Let $G$ be the centroid of $ABC.$ The midpoints of sides $\overline{BC},$ $\overline{CA},$ and $\overline{AB}$ are $L,$ $M,$ and $N,$ respectively. Also, $D$ is the foot of the altitude from $A$ to $\overline{BC},$ and $K$ is the foot of the altitude from $L$ to $\overline{MN}.$

(a) Show that $\frac{AD}{LK}=2.$

(b) Show that $\triangle ADG\sim \triangle LKG.$

(c) Show that $D,G,$ and $K$ are collinear and that $\frac{DG}{GK}=2.$

Hi121529 May 1, 2020

#1**+1 **

(a) Show that $\frac{AD}{LK}=2

Since N and M divide sides BA and CA in the same proportion.....then NM is parallel to BC

Thus, triangle NAM is similar to triangle BAC

And since AN = 1/2 of AB and similar triangles are similar in all parts, then the altitude of triangle NAM =1/2 altitude of triangle BAC

But altitude of triangle NAM = altitude of triangle NML = KL

And the altitude of triangle BAC = AD

So

altitude of BAC / altitude of NAM = 2/1

Which implies that

AD / KL = 2 /1 = 2

CPhill May 1, 2020

#2**0 **

(a) Let P be the intersection of AD and MN, and let Q be the intersection of AL and MN. Then by Menelaus's Theorem, Q is the midpoint of PK. Since AD and LK are parallel, triangles ADL and LKQ are similar. And since Q is the midpoint of PK, QK = PK/2 = DL/2. Therefore, from the similar triangles, AD/LK = 2.

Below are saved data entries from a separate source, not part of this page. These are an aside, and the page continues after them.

/-- DECSEC on the image of an injected error reports that error, and without one the payload (40_gcr_codec.md R111,
R127). -/
theorem decodeSector_sectorImage (hpay : pay.length = 256) {C : List Byte}
    (hC : sectorImage params e track sector id0 id1 pay = C) :
    (decodeSector params track sector id0 id1 (C ++ C)).1 = e
      ∧ (e = .ok → (decodeSector params track sector id0 id1 (C ++ C)).2 = pay) := by
  subst hC
  by_cases hsync : e = .syncNotFound
  · subst hsync
    rw [decodeSector_of_noSync (sectorImage_no_sync track sector id0 id1 pay hpay)]
    exact ⟨rfl, nofun⟩
  rw [sectorImage_doubled e track sector id0 id1 pay hsync]
  by_cases hheader : e = .headerNotFound
  · subst hheader
    rw [decodeSector_of_noHeader (syncEnd_doubledImage rfl) (sectorImage_no_header track sector id0 id1 pay hpay)]
    exact ⟨rfl, nofun⟩
  obtain ⟨h0, h1, h2, h3, h4, h5⟩ := headerPlain_fields e track sector id0 id1
  have hG : (dataGcr params e pay).length = 325 := dataGcr_length params e hpay
  rw [decodeSector_doubledImage rfl hG (limited_ones_dataGcr e hpay).isChain_calm (h0.trans (if_neg hheader)) h2 h3 id0 id1
    rfl, anyBadGcr_data e pay hpay rfl, h1, h2, h3, h4, h5]
  simp only [ne_comm (a := sector ^^^ track ^^^ _ ^^^ _), invertIf_ne_iff, or_self, decide_eq_true_eq]
  by_cases hbad : e = .badGcrCode
  · subst hbad
    exact ⟨rfl, nofun⟩
  obtain ⟨d0, dpay, dck⟩ := dataPlain_fields e pay hpay
  rw [decBytes_dataGcr e pay hbad hpay, d0, dpay, dck]
  simp only [ne_comm (a := xorBytes pay), invertIf_ne_iff]
  cases e
  case headerNotFound => exact absurd rfl hheader
  case syncNotFound => exact absurd rfl hsync
  case badGcrCode => exact absurd rfl hbad
  case ok => exact ⟨rfl, fun _ => rfl⟩
  all_goals exact ⟨rfl, nofun⟩

end Image

/-! ### ENCSEC, then DECSEC -/

/-- What was written is read back, whatever the buffer holds elsewhere. -/
theorem readBytes_cellsFrom_append (m : Memory) (a : Nat) (l : List Byte) :
    readBytes (cellsFrom a l ++ m) a l.length = some l := by
  induction l generalizing a with
  | nil => exact readBytes_zero _ a
  | cons v l ih =>
    rw [cellsFrom, List.cons_append, List.length_cons, readBytes, if_pos rfl, ih, Option.map_some]

/-- Cells before the region read are passed. -/
theorem readBytes_append_of_lt {m : Memory} {a : Nat} (h : ∀ x ∈ m, x.1 < a) (m' : Memory) (n : Nat) :
    readBytes (m ++ m') a n = readBytes m' a n := by
  induction m with
  | nil => rfl
  | cons x m ih =>
    obtain ⟨k, v⟩ := x
    have hk : k < a := h (k, v) List.mem_cons_self
    cases n with
    | zero => rw [readBytes_zero, readBytes_zero]
    | succ n =>
      rw [List.cons_append, readBytes, if_neg hk.ne, if_pos hk]
      exact ih fun y hy => h y (List.mem_cons_of_mem _ hy)

/-- A region just written reads as written, in any buffer (20_memory.md R65). -/
theorem readBytes_writeBytes_self (m : Memory) (a : Nat) (l : List Byte) :
    readBytes (writeBytes m a l) a l.length = some l := by
  have hbefore : ∀ x ∈ m.filter (·.1 < a), x.1 < a := fun x hx => by simpa using (List.mem_filter.1 hx).2
  rw [writeBytes, List.append_assoc, readBytes_append_of_lt hbefore]
  exact readBytes_cellsFrom_append _ a l

/-- DECSEC on the image that ENCSEC wrote for the error `e`, alone in the cycle window (40_gcr_codec.md R111, R127). -/
theorem encsec_then_decsec {s : State} {e : SectorError} {pay : List Byte} (hs : s.flag .fault = false)
    (hpos : s.pos.toNat + 354 ≤ 8192) (he : s.inj = defaultErrNumber e) (hpay : readBytes s.sb 0 256 = some pay) :
    ∃ t u, exec .encsec s = .next t ∧ exec .decsec { t with cycs := s.pos, cycl := 354 } = .next u
      ∧ u.err = defaultErrNumber e ∧ (e = .ok → ∀ a < 256, readByte u.sb a = pay[a]?) := by
  have hlen := readBytes_length hpay
  have himage := sectorImage_length (c := params) rfl e s.track s.sector s.id0 s.id1 hlen
  have hC := readBytes_writeBytes_self s.tb s.pos.toNat (sectorImage params e s.track s.sector s.id0 s.id1 pay)
  rw [himage] at hC
  have hs' : flagOf (s.status ||| 0x01) .fault = false := by
    rw [← withFlag_done_done]
    simpa [State.flag] using hs
  obtain ⟨hcode, hpayload⟩ := decodeSector_sectorImage e s.track s.sector s.id0 s.id1 pay hlen rfl
  refine ⟨_, _, exec_encsec_of_payload hs hpos he hpay,
    exec_decsec_of_written hs' (show (354 : Word) ≠ 0 by decide) hpos hC rfl,
    congrArg defaultErrNumber hcode, fun hok a ha => ?_⟩
  refine (stored_writeBytes s.sb 0 _ a).trans ?_
  rw [hpayload hok, if_pos ⟨Nat.zero_le a, by omega⟩]
  rfl

/-- Settles O19: DECSEC on the image reports the injected error (`encsec_then_decsec`). -/
theorem injectedErrorIsReportedExactly : Obligations.InjectedErrorIsReportedExactly := by
  intro s pay hs hpos hinj hpay
  obtain ⟨e, he⟩ := mem_sectorNumbers_iff.1 hinj
  obtain ⟨t, u, ht, hu, herr, -⟩ := encsec_then_decsec hs hpos he.symm hpay
  exact ⟨t, u, ht, hu, herr.trans he⟩

/-- Settles O20: without an injected error DECSEC reports Ok and stores the payload (`encsec_then_decsec`). -/
theorem encsecThenDecsecRoundTrips : Obligations.EncsecThenDecsecRoundTrips := by
  intro s pay hs hpos hinj hpay
  obtain ⟨t, u, ht, hu, herr, hstored⟩ := encsec_then_decsec (e := .ok) hs hpos hinj hpay
  exact ⟨t, u, ht, hu, herr, hstored rfl⟩

end Sys2Proof.Machine
end

section
/-! The strategies of the Cycle Detector (42_cycle_detector.md R161 to R171): RAW answers the first matching pair, every
answer lies in the capture, and CYCDET stores what the first strategy that succeeds answers. -/

namespace Sys2Proof.Machine

/-! ### RAW -/

section Raw
variable {k : CycleInput}

/-- One turn of the inner loop on the capture's own bytes (42_cycle_detector.md R167). -/
theorem rawInner_succ (w : List Byte) (n p : Nat) :
    rawInner k.gap w (n + 1) (k.tb.drop p) p =
      if w = cycleWin k p ∧ validWin (cycleWin k p) then some p else rawInner k.gap w n (k.tb.drop (p + 1)) (p + 1) := by
  rw [rawInner, List.tail_drop]
  rfl

/-- The inner loop answers a matching position of its range. -/
theorem match_of_rawInner {w : List Byte} {n p r : Nat} (h : rawInner k.gap w n (k.tb.drop p) p = some r) :
    p ≤ r ∧ r < p + n ∧ w = cycleWin k r ∧ validWin (cycleWin k r) = true := by
  induction n generalizing p with
  | zero => cases h
  | succ n ih =>
    rw [rawInner_succ] at h
    split at h
    next hm =>
      obtain rfl := Option.some.inj h
      exact ⟨le_rfl, by omega, hm⟩
    next =>
      obtain ⟨h1, h2, hm⟩ := ih h
      exact ⟨by omega, by omega, hm⟩

/-- The inner loop passes no matching position of its range. -/
theorem exists_rawInner_le {w : List Byte} {n p r : Nat} (h1 : p ≤ r) (h2 : r < p + n) (hw : w = cycleWin k r)
    (hv : validWin (cycleWin k r) = true) : ∃ q ≤ r, rawInner k.gap w n (k.tb.drop p) p = some q := by
  induction n generalizing p with
  | zero => omega
  | succ n ih =>
    rw [rawInner_succ]
    split
    next => exact ⟨p, h1, rfl⟩
    next hno =>
      have hne : p ≠ r := by
        rintro rfl
        exact hno ⟨hw, hv⟩
      exact ih (by omega) (by omega)

/-- What the inner loop answers for the start `p` (42_cycle_detector.md R167). -/
def rawRepeat (k : CycleInput) (p : Nat) : Option Nat :=
  rawInner k.gap (cycleWin k p) (min (cycleStop k - 1) (p + cycleHi k) + 1 - (p + k.capMin + k.allow))
    (k.tb.drop (p + k.capMin + k.allow)) (p + k.capMin + k.allow)

theorem rawOuter_succ (fuel p : Nat) :
    rawOuter k (fuel + 1) p =
      if cycleStop k ≤ p + k.capMin + k.allow then none
      else match rawRepeat k p with
        | some r => some (p, r - p)
        | none => rawOuter k fuel (p + 1) := rfl

section Repeat
variable {p : Nat} (h : p + k.capMin + k.allow < cycleStop k)
include h

theorem rawMatch_of_rawRepeat {r : Nat} (hr : rawRepeat k p = some r) : RawMatch k p r := by
  obtain ⟨h1, h2, hm⟩ := match_of_rawInner hr
  exact ⟨h1, by omega, by omega, hm⟩

theorem exists_rawRepeat_le {r : Nat} (hr : RawMatch k p r) : ∃ q ≤ r, rawRepeat k p = some q := by
  obtain ⟨h1, h2, h3, hw, hv⟩ := hr
  exact exists_rawInner_le h1 (by omega) hw hv

/-- The inner loop answers the first match of its start (42_cycle_detector.md R167). -/
theorem rawRepeat_eq_some_iff {r : Nat} : rawRepeat k p = some r ↔ RawMatch k p r ∧ ∀ r' < r, ¬ RawMatch k p r' :=
  eq_some_iff_first (f := id) (fun r hr => ⟨r, rfl, rawMatch_of_rawRepeat h hr⟩) (fun _ => exists_rawRepeat_le h)
    Function.injective_id

theorem rawRepeat_eq_none_iff : rawRepeat k p = none ↔ ∀ r, ¬ RawMatch k p r :=
  eq_none_iff_nowhere (f := id) (fun r hr => ⟨r, rfl, rawMatch_of_rawRepeat h hr⟩) (fun _ => exists_rawRepeat_le h)

end Repeat

/-- RAW takes the pair at the smallest start from `p` on, and there the shortest length (42_cycle_detector.md R167). -/
def FirstRawMatch (k : CycleInput) (p s l : Nat) : Prop :=
  RawMatch k s (s + l) ∧ (∀ l' < l, ¬ RawMatch k s (s + l')) ∧ p ≤ s ∧ ∀ s', p ≤ s' → s' < s → ∀ r, ¬ RawMatch k s' r

/-- There is only one first pair. -/
theorem FirstRawMatch.unique {p s l s' l' : Nat} (h : FirstRawMatch k p s l) (h' : FirstRawMatch k p s' l') :
    s = s' ∧ l = l' := by
  obtain ⟨hm, hl, hp, hs⟩ := h
  obtain ⟨hm', hl', hp', hs'⟩ := h'
  obtain rfl : s = s' := le_antisymm (not_lt.1 fun hlt => hs s' hp' hlt _ hm') (not_lt.1 fun hlt => hs' s hp hlt _ hm)
  exact ⟨rfl, le_antisymm (not_lt.1 fun hlt => hl l' hlt hm') (not_lt.1 fun hlt => hl' l hlt hm)⟩

/-- What RAW answers from the start `p` on (42_cycle_detector.md R167). -/
def RawAnswer (k : CycleInput) (p : Nat) : Option (Nat × Nat) → Prop
  | none => ∀ s, p ≤ s → ∀ r, ¬ RawMatch k s r
  | some x => FirstRawMatch k p x.1 x.2

/-- A start without a match is passed. -/
theorem RawAnswer.of_not {p : Nat} {x : Option (Nat × Nat)} (hno : ∀ r, ¬ RawMatch k p r)
    (h : RawAnswer k (p + 1) x) : RawAnswer k p x := by
  have from_p {s : Nat} (hs : p ≤ s) (h' : p + 1 ≤ s → ∀ r, ¬ RawMatch k s r) : ∀ r, ¬ RawMatch k s r := by
    obtain rfl | hlt := hs.eq_or_lt
    · exact hno
    · exact h' hlt
  cases x with
  | none => exact fun s hs => from_p hs (h s)
  | some x =>
    obtain ⟨hm, hl, hp, hs⟩ := h
    exact ⟨hm, hl, by omega, fun s' h1 h2 => from_p h1 fun h1 => hs s' h1 h2⟩

/-- The outer loop answers the first match (42_cycle_detector.md R167). -/
theorem rawAnswer_rawOuter {fuel p : Nat} (hfuel : k.tb.length ≤ fuel + p) : RawAnswer k p (rawOuter k fuel p) := by
  have hstop := cycleStop_le k
  induction fuel generalizing p with
  | zero =>
    rintro s hs r ⟨h1, -, h3, -⟩
    omega
  | succ fuel ih =>
    rw [rawOuter_succ]
    split
    next hend =>
      rintro s hs r ⟨h1, -, h3, -⟩
      omega
    next hlt =>
      have hlt := Nat.not_le.1 hlt
      split
      next r hr =>
        obtain ⟨hm, hfirst⟩ := (rawRepeat_eq_some_iff hlt).1 hr
        have hpr : p + (r - p) = r := by have := hm.1; omega
        exact ⟨by rwa [hpr], fun l' hl' => hfirst _ (by omega), le_rfl, fun s' h1 h2 => absurd h1 (by omega)⟩
      next hr => exact .of_not ((rawRepeat_eq_none_iff hlt).1 hr) (ih (by omega))

theorem rawAnswer_strategyRaw (k : CycleInput) : RawAnswer k 0 (strategyRaw k) := rawAnswer_rawOuter le_rfl

theorem strategyRaw_eq_none_iff : strategyRaw k = none ↔ ∀ p1 p2, ¬ RawMatch k p1 p2 := by
  have h := rawAnswer_strategyRaw k
  cases e : strategyRaw k with
  | none =>
    rw [e] at h
    exact iff_of_true rfl fun s => h s s.zero_le
  | some x =>
    rw [e] at h
    exact iff_of_false nofun fun hno => hno _ _ h.1

theorem strategyRaw_eq_some_iff {s l : Nat} : strategyRaw k = some (s, l) ↔ FirstRawMatch k 0 s l := by
  have h := rawAnswer_strategyRaw k
  constructor
  · intro e
    rwa [e] at h
  · intro hfirst
    cases e : strategyRaw k with
    | none => exact absurd hfirst.1 (strategyRaw_eq_none_iff.1 e _ _)
    | some x =>
      rw [e] at h
      obtain ⟨h1, h2⟩ := hfirst.unique h
      rw [h1, h2]

end Raw

/-- Settles O29: the loops answer the first match (`rawAnswer_rawOuter`). -/
theorem rawFindsTheFirstMatchingPair : Obligations.RawFindsTheFirstMatchingPair := by
  refine fun k => ⟨fun s l => ?_, strategyRaw_eq_none_iff⟩
  rw [strategyRaw_eq_some_iff, FirstRawMatch]
  simp only [Nat.zero_le, true_and, forall_true_left]

/-! ### Inside the capture -/

/-- Settles O31: half of the range is added, and the cut is the smaller of the two lengths. -/
theorem postExtendsAShortLength : Obligations.PostExtendsAShortLength := by
  intro k s l hsl hcap
  simp only [cyclePost]
  split
  next hle =>
    rw [Prod.mk.injEq]
    refine ⟨rfl, ?_⟩
    split <;> omega
  next => rfl

theorem cyclePost_inside {k : CycleInput} {r : Nat × Nat} (hcap : k.capMin ≤ k.capMax) (hr : r.1 + r.2 ≤ k.tb.length) :
    (cyclePost k r).1 + (cyclePost k r).2 ≤ k.tb.length := by
  rw [postExtendsAShortLength k r.1 r.2 hr hcap]
  split
  · have := Nat.min_le_right (r.2 + (k.capMax - k.capMin) / 2) (k.tb.length - r.1)
    simp only
    omega
  · exact hr

/-- An answer of MARKS lies in the capture (42_cycle_detector.md R164). -/
theorem marks_inside {k : CycleInput} {F : MarkFinder} (hF : Advances F (cycleStop k)) {r : Nat × Nat}
    (h : marks k F = some r) : r.1 + r.2 ≤ k.tb.length := by
  obtain ⟨hpair, -⟩ := firstMarkPair_of_marks hF h
  obtain ⟨-, hrepeat, -⟩ := markPair_iff.1 hpair
  exact (hF.marked hrepeat).2.trans (cycleStop_le k)

theorem strategyHeader_inside {k : CycleInput} {r : Nat × Nat} (h : strategyHeader k = some r) :
    r.1 + r.2 ≤ k.tb.length := marks_inside (advances_fhdr k.tb _) h

theorem strategySync_inside {k : CycleInput} {r : Nat × Nat} (h : strategySync k = some r) :
    r.1 + r.2 ≤ k.tb.length := marks_inside (advances_fsync k.tb _) h

theorem strategyRaw_inside {k : CycleInput} {r : Nat × Nat} (h : strategyRaw k = some r) : r.1 + r.2 ≤ k.tb.length := by
  obtain ⟨⟨-, -, hstop, -⟩, -⟩ := strategyRaw_eq_some_iff.1 h
  exact hstop.le.trans (cycleStop_le k)

/-! ### The stages -/

section Stages
variable {k : CycleInput} {r : Nat × Nat}

theorem detectCycle_of_header (h : strategyHeader k = some r) : detectCycle k = (cyclePost k r, 1) := by
  simp only [detectCycle, h]

theorem detectCycle_of_sync (h1 : strategyHeader k = none) (h : strategySync k = some r) :
    detectCycle k = (cyclePost k r, 2) := by
  simp only [detectCycle, h1, h]

theorem detectCycle_of_raw (h1 : strategyHeader k = none) (h2 : strategySync k = none) (h : strategyRaw k = some r) :
    detectCycle k = (cyclePost k r, 3) := by
  simp only [detectCycle, h1, h2, h]

theorem detectCycle_of_none (h1 : strategyHeader k = none) (h2 : strategySync k = none) (h : strategyRaw k = none) :
    detectCycle k = ((0, k.tb.length), 0) := by
  simp only [detectCycle, h1, h2, h]

/-- The cycle detected lies in the capture (42_cycle_detector.md R172). -/
theorem detectCycle_inside (hcap : k.capMin ≤ k.capMax) :
    (detectCycle k).1.1 + (detectCycle k).1.2 ≤ k.tb.length := by
  cases h1 : strategyHeader k with
  | some r =>
    rw [detectCycle_of_header h1]
    exact cyclePost_inside hcap (strategyHeader_inside h1)
  | none =>
    cases h2 : strategySync k with
    | some r =>
      rw [detectCycle_of_sync h1 h2]
      exact cyclePost_inside hcap (strategySync_inside h2)
    | none =>
      cases h3 : strategyRaw k with
      | some r =>
        rw [detectCycle_of_raw h1 h2 h3]
        exact cyclePost_inside hcap (strategyRaw_inside h3)
      | none =>
        rw [detectCycle_of_none h1 h2 h3]
        exact (Nat.zero_add _).le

(b) Since QK = DL/2 and QG = LG/2, triangles GDL and GKQ are similar. Then KG = DG/2, so by part (a), triangles ADG and LKG are similar.

(c) In part (b), we found that triangle GDL and GKQ were similar. Then angle QKG = angle LDG, so D, G, and K are collinear. And by the similarity in part (b), DG/GK = 2. Easy!

Guest May 3, 2020